DIRECTIONS:
Lift out each line of the data that holds "opField".

SUPPLIED MATERIAL:
************
-- ==== Sys2Proof/Laws/Ops.lean ====
section
/-! SUPPORT. One lemma for each shared operation, saying once all it can do: the fields of a command word and of a
response word, the CFG fields, the digits, the ROMs, the room in RQ, and the decoder's writes. -/

namespace Sys2Proof.Machine

/-! ### Bit fields, as numbers -/

/-- A concatenation as a number: the left part counts from the right part's width up. -/
theorem append_toNat {n m : Nat} (x : BitVec n) (y : BitVec m) : (x ++ y).toNat = x.toNat * 2 ^ m + y.toNat := by
  rw [BitVec.toNat_append, ← Nat.shiftLeft_add_eq_or_of_lt y.isLt, Nat.shiftLeft_eq]

/-- A field as a number. -/
theorem field_toNat {w : Nat} (x : BitVec w) (start len : Nat) :
    (x.extractLsb' start len).toNat = x.toNat / 2 ^ start % 2 ^ len := by
  rw [BitVec.extractLsb'_toNat, Nat.shiftRight_eq_div_pow]

theorem commandWord_toNat (op n : BitVec 4) (d : BitVec 32) :
    (commandWord op n d).toNat = op.toNat * 2 ^ 36 + n.toNat * 2 ^ 32 + d.toNat := by
  refine (append_toNat (op ++ n) d).trans ?_
  rw [append_toNat]
  omega

theorem opField_commandWord (op n : BitVec 4) (d : BitVec 32) : opField (commandWord op n d) = op := by
  apply BitVec.eq_of_toNat_eq
  rw [opField, field_toNat, commandWord_toNat]
  omega

theorem nField_commandWord (op n : BitVec 4) (d : BitVec 32) : nField (commandWord op n d) = n := by
  apply BitVec.eq_of_toNat_eq
  rw [nField, field_toNat, commandWord_toNat]
  omega

theorem dataField_commandWord (op n : BitVec 4) (d : BitVec 32) : dataField (commandWord op n d) = d := by
  apply BitVec.eq_of_toNat_eq
  rw [dataField, field_toNat, commandWord_toNat]
  omega

theorem packGroup_toNat (b0 b1 b2 b3 : Byte) :
    (packGroup b0 b1 b2 b3).toNat = b0.toNat * 2 ^ 24 + b1.toNat * 2 ^ 16 + b2.toNat * 2 ^ 8 + b3.toNat := by
  refine (append_toNat (b0 ++ b1 ++ b2) b3).trans ?_
  rw [append_toNat, append_toNat]
  omega

theorem packBytes_toNat (seq : List Byte) :
    (packBytes seq).toNat = (seq.getD 0 0).toNat * 2 ^ 32 + (seq.getD 1 0).toNat * 2 ^ 24 +
      (seq.getD 2 0).toNat * 2 ^ 16 + (seq.getD 3 0).toNat * 2 ^ 8 + (seq.getD 4 0).toNat := by
  refine (append_toNat (seq.getD 0 0 ++ seq.getD 1 0 ++ seq.getD 2 0 ++ seq.getD 3 0) (seq.getD 4 0)).trans ?_
  rw [append_toNat, append_toNat, append_toNat]
  omega

/-- A response word as a number (30_encoding.md R86). -/
theorem respWord_toNat (rc : ResultCode) (ovf : Bool) (seq : List Byte) :
    (respWord rc ovf seq).toNat =
      rc.code.toNat * 2 ^ 44 + (BitVec.ofBool ovf).toNat * 2 ^ 43 + seq.length % 8 * 2 ^ 40 + (packBytes seq).toNat := by
  refine (append_toNat (rc.code ++ BitVec.ofBool ovf ++ BitVec.ofNat 3 seq.length) (packBytes seq)).trans ?_
  rw [append_toNat, append_toNat, BitVec.toNat_ofNat]
  omega

/-! ### The fields of CFG -/

theorem tsel_of_cfgWord (ts : BitVec 2) (gs : BitVec 1) : (cfgWord ts gs).extractLsb' 1 2 = ts := by
  decide +revert

theorem gs_of_cfgWord (ts : BitVec 2) (gs : BitVec 1) : (cfgWord ts gs).extractLsb' 0 1 = gs := by
  decide +revert

theorem cfgWord_of_fields (c : BitVec 3) : cfgWord (c.extractLsb' 1 2) (c.extractLsb' 0 1) = c := by
  decide +revert

@[simp] theorem State.setCfg_tsel (s : State) (ts : BitVec 2) (gs : BitVec 1) : (s.setCfg ts gs).tsel = ts :=
  tsel_of_cfgWord ts gs

@[simp] theorem State.setCfg_gs (s : State) (ts : BitVec 2) (gs : BitVec 1) : (s.setCfg ts gs).gs = gs :=
  gs_of_cfgWord ts gs

/-! ### The fields of a response word -/

theorem rcOf_respWord (rc : ResultCode) (ovf : Bool) (seq : List Byte) : rcOf (respWord rc ovf seq) = rc.code := by
  apply BitVec.eq_of_toNat_eq
  have h1 := (BitVec.ofBool ovf).isLt
  have h2 := (packBytes seq).isLt
  rw [rcOf, field_toNat, respWord_toNat]
  omega

theorem ovfOf_respWord (rc : ResultCode) (ovf : Bool) (seq : List Byte) : ovfOf (respWord rc ovf seq) = ovf := by
  have h2 := (packBytes seq).isLt
  rw [ovfOf, BitVec.getLsbD, respWord_toNat, Nat.testBit_eq_decide_div_mod_eq]
  cases ovf <;> simp <;> omega

theorem cntOf_respWord (rc : ResultCode) (ovf : Bool) (seq : List Byte) :
    cntOf (respWord rc ovf seq) = seq.length % 8 := by
  have h2 := (packBytes seq).isLt
  rw [cntOf, field_toNat, respWord_toNat]
  omega

theorem byteOf_respWord (rc : ResultCode) (ovf : Bool) (seq : List Byte) (j : Nat) (hj : j < 5) :
    byteOf (respWord rc ovf seq) j = seq.getD j 0 := by
  apply BitVec.eq_of_toNat_eq
  rw [byteOf, field_toNat, respWord_toNat, packBytes_toNat]
  obtain rfl | rfl | rfl | rfl | rfl : j = 0 ∨ j = 1 ∨ j = 2 ∨ j = 3 ∨ j = 4 := by omega
  all_goals simp only [Nat.mul_zero, Nat.mul_one, Nat.sub_zero, Nat.reduceMul, Nat.reduceSub]; omega

/-- The valid bytes of a response are the sequence it was built from (30_encoding.md R86). -/
theorem dataBytes_respWord (rc : ResultCode) (ovf : Bool) (seq : List Byte) (h : seq.length ≤ 5) :
    dataBytes (respWord rc ovf seq) = seq := by
  rw [dataBytes, cntOf_respWord, Nat.mod_eq_of_lt (by omega)]
  apply List.ext_getElem (by simp)
  intro j h1 h2
  rw [List.getElem_map, List.getElem_range, byteOf_respWord _ _ _ _ (by omega), List.getD_eq_getElem _ _ h2]

theorem respWord_illegal : respWord .illegal false [] = 0x100000000000 := rfl

/-- Every response built from at most five bytes, ILLEGAL ones from none, is a good one (30_encoding.md R87 to R89). -/
theorem goodResponse_ok (ovf : Bool) (seq : List Byte) (h : seq.length ≤ 5) : GoodResponse (respWord .ok ovf seq) where
  rc := .inl (rcOf_respWord _ _ _)
  cnt := by rw [cntOf_respWord]; omega
  padding j hj h5 := by
    rw [cntOf_respWord] at hj
    rw [byteOf_respWord _ _ _ _ h5, List.getD_eq_default _ _ (by omega)]

theorem goodResponse_illegal : GoodResponse (respWord .illegal false []) where
  rc := .inr respWord_illegal
  cnt := by rw [cntOf_respWord]; simp
  padding j _ h5 := by rw [byteOf_respWord _ _ _ _ h5, List.getD_eq_default _ _ (by simp)]

/-! ### The bytes of a 32-bit value -/

theorem bytesOf_length (v : BitVec 32) (k : Nat) (h : k ≤ 4) : (bytesOf v k).length = k := by
  simp [bytesOf, h]

theorem bytesOf_packGroup (b0 b1 b2 b3 : Byte) (k : Nat) :
    bytesOf (packGroup b0 b1 b2 b3) k = [b0, b1, b2, b3].take k := by
  have h0 : (packGroup b0 b1 b2 b3).extractLsb' 24 8 = b0 := by
    apply BitVec.eq_of_toNat_eq; rw [field_toNat, packGroup_toNat]; omega
  have h1 : (packGroup b0 b1 b2 b3).extractLsb' 16 8 = b1 := by
    apply BitVec.eq_of_toNat_eq; rw [field_toNat, packGroup_toNat]; omega
  have h2 : (packGroup b0 b1 b2 b3).extractLsb' 8 8 = b2 := by
    apply BitVec.eq_of_toNat_eq; rw [field_toNat, packGroup_toNat]; omega
  have h3 : (packGroup b0 b1 b2 b3).extractLsb' 0 8 = b3 := by
    apply BitVec.eq_of_toNat_eq; rw [field_toNat, packGroup_toNat]; omega
  rw [bytesOf, h0, h1, h2, h3]

/-! ### The radix converter -/

theorem digit_val (w : BitVec 32) (i : Nat) : (digit w i).val = w.toNat / 85 ^ (4 - i) % 85 := rfl

/-! ### The ROMs -/

/-- TSEL names an image exactly where a ROM is selected (10_state.md R35). -/
theorem romOf_isSome (b : Build) (ts : BitVec 2) : (romOf b ts).isSome = tselExists b ts := by
  unfold romOf tselExists
  split <;> simp_all [Build.hasCustom]

theorem exists_romOf {b : Build} {ts : BitVec 2} (h : tselExists b ts = true) : ∃ rom, romOf b ts = some rom :=
  Option.isSome_iff_exists.mp ((romOf_isSome b ts).trans h)

/-- A digit the decoding ROM gives stands for the byte it was read for (10_state.md R42). -/
theorem encRom_of_decRom {rom : Rom} {sym : Byte} {d : Fin 85} (h : decRom rom sym = some d) : encRom rom d = sym := by
  simpa using List.find?_some h

theorem decRom_eq_none {rom : Rom} {sym : Byte} (h : decRom rom sym = none) (d : Fin 85) : encRom rom d ≠ sym := by
  simpa using List.find?_eq_none.mp h d (List.mem_finRange d)

/-! ### The room in RQ -/

/-- RQ has room exactly where it holds fewer than `spare + 1` responses (10_state.md R44). -/
theorem hasRoom_iff (rq : List ResponseWord) (spare : Nat) : hasRoom rq spare = true ↔ rq.length < spare + 1 := by
  induction rq generalizing spare with
  | nil => simp [hasRoom]
  | cons r rest ih =>
    cases spare with
    | zero => simp [hasRoom]
    | succ k => simp [hasRoom, ih]

theorem cmdReady_iff (b : Build) (s : State) : cmdReady b false s = true ↔ s.rq.length < b.respDepth := by
  simp [cmdReady, hasRoom_iff, Build.respDepth]

/-! ### Answering -/

/-- All `respondSymbols` can do: the truncated expansion through the selected ROM, or the named fault where TSEL selects
none. -/
theorem respondSymbols_cases (b : Build) (w : BitVec 32) (k : Nat) (s : State) :
    (∃ rom, romOf b s.tsel = some rom ∧
      respondSymbols b w k s = .next (s.respond .ok false (((digits5 w).take k).map (encRom rom)))) ∨
    (romOf b s.tsel = none ∧ respondSymbols b w k s = .fault .noRomImage) := by
  unfold respondSymbols
  cases h : romOf b s.tsel with
  | some rom => exact .inl ⟨rom, rfl, rfl⟩
  | none => exact .inr ⟨rfl, rfl⟩

/-- All `takeDigit` can do (41_decoder.md R153, R154). -/
theorem State.takeDigit_cases (s : State) (d : Fin 85) :
    (s.dcnt.toNat < 4 ∧ s.takeDigit d =
      .next ((s.setDigits (s.acc.toNat * 85 + d.val) (s.dcnt.toNat + 1)).respond .ok false [])) ∨
    (s.dcnt.toNat = 4 ∧ s.takeDigit d = .next (s.closeGroup (s.acc.toNat * 85 + d.val) 4)) ∨
    (4 < s.dcnt.toNat ∧ s.takeDigit d = .fault .digitCountOutOfRange) := by
  unfold State.takeDigit
  split
  · exact .inl ⟨‹_›, rfl⟩
  · split
    · exact .inr (.inl ⟨‹_›, rfl⟩)
    · exact .inr (.inr ⟨by omega, rfl⟩)

end Sys2Proof.Machine
end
************
ANSWER TO THIS PROBLEM:
theorem opField_commandWord (op n : BitVec 4) (d : BitVec 32) : opField (commandWord op n d) = op := by
  rw [opField, field_toNat, commandWord_toNat]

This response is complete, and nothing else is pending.